Exercise inputs >>
--- START ---

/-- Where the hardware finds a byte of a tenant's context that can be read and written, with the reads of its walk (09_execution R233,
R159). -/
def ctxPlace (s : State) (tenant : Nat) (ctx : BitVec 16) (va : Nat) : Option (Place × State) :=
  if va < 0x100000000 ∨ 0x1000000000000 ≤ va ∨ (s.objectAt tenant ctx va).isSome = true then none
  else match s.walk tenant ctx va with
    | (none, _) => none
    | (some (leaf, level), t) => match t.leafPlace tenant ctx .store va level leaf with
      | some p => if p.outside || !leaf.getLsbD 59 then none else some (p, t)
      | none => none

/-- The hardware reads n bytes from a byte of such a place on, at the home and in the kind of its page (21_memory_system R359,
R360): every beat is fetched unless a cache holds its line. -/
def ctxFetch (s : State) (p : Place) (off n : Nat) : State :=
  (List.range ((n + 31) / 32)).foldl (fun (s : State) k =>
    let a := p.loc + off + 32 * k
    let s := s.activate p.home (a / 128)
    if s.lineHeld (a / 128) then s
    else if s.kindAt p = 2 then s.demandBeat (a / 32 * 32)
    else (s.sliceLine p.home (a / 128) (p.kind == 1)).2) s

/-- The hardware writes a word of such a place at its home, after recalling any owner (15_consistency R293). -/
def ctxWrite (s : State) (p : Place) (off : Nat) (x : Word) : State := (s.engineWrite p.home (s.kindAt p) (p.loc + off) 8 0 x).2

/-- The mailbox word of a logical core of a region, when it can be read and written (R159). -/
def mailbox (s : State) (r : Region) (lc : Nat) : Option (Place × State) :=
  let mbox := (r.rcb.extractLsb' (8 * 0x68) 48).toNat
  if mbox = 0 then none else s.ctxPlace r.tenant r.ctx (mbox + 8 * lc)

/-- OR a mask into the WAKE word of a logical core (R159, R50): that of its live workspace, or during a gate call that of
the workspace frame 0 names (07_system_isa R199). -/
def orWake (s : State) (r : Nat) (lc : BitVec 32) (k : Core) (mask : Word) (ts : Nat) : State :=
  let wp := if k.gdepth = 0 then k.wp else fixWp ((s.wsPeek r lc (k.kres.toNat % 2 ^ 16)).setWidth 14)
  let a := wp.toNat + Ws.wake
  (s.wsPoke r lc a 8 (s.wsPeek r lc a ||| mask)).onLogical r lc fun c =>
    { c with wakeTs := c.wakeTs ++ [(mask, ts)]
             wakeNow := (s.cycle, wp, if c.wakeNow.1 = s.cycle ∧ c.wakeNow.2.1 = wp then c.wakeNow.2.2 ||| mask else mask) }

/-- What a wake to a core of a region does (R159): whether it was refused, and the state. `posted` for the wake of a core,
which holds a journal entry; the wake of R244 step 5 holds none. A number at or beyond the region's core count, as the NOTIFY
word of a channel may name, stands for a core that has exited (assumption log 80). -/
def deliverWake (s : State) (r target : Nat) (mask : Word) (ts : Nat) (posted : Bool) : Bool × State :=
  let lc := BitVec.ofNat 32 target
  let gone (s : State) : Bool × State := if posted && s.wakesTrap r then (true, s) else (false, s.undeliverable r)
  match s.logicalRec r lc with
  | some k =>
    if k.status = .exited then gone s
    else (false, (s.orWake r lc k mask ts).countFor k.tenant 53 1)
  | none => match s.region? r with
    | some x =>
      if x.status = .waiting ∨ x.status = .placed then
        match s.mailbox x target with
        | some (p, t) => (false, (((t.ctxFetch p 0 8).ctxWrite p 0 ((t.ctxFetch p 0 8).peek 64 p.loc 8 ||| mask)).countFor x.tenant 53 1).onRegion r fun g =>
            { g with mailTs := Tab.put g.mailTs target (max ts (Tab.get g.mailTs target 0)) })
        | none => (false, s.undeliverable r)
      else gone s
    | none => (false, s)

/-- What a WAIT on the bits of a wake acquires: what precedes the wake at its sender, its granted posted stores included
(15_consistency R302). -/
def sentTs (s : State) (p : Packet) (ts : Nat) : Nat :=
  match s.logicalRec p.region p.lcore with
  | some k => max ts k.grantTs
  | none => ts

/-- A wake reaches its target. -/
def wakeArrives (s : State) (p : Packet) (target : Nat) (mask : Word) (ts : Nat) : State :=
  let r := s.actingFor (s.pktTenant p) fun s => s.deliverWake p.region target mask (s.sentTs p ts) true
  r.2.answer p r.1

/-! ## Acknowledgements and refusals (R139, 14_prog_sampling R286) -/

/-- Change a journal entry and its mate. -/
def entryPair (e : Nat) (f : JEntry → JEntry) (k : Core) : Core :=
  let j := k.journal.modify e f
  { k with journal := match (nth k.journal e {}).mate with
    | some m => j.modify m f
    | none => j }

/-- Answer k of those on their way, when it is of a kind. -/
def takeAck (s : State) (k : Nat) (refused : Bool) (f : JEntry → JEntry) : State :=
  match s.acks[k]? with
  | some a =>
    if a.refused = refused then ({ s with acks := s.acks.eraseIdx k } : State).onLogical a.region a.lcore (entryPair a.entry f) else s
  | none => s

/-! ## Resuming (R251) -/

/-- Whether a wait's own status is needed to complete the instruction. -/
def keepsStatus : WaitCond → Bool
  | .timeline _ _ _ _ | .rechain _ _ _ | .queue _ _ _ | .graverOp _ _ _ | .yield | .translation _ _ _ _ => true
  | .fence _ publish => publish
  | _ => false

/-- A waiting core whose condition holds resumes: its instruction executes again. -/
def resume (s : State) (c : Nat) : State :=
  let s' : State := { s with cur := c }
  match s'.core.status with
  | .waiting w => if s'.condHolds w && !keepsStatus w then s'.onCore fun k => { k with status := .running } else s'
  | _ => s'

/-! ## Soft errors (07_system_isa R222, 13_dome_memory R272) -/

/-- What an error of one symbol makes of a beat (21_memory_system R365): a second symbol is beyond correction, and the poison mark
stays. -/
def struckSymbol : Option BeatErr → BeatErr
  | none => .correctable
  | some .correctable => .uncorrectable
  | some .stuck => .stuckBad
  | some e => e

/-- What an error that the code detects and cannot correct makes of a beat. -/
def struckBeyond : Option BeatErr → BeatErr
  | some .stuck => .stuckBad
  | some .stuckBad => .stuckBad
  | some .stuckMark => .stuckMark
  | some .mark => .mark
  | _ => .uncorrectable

--- END ---

Assignment >> Each line in the listing that contains "when" should be returned.

The answer >>
/-- The mailbox word of a logical core of a region, when it can be read and written (R159). -/
/-- Answer k of those on their way, when it is of a kind. -/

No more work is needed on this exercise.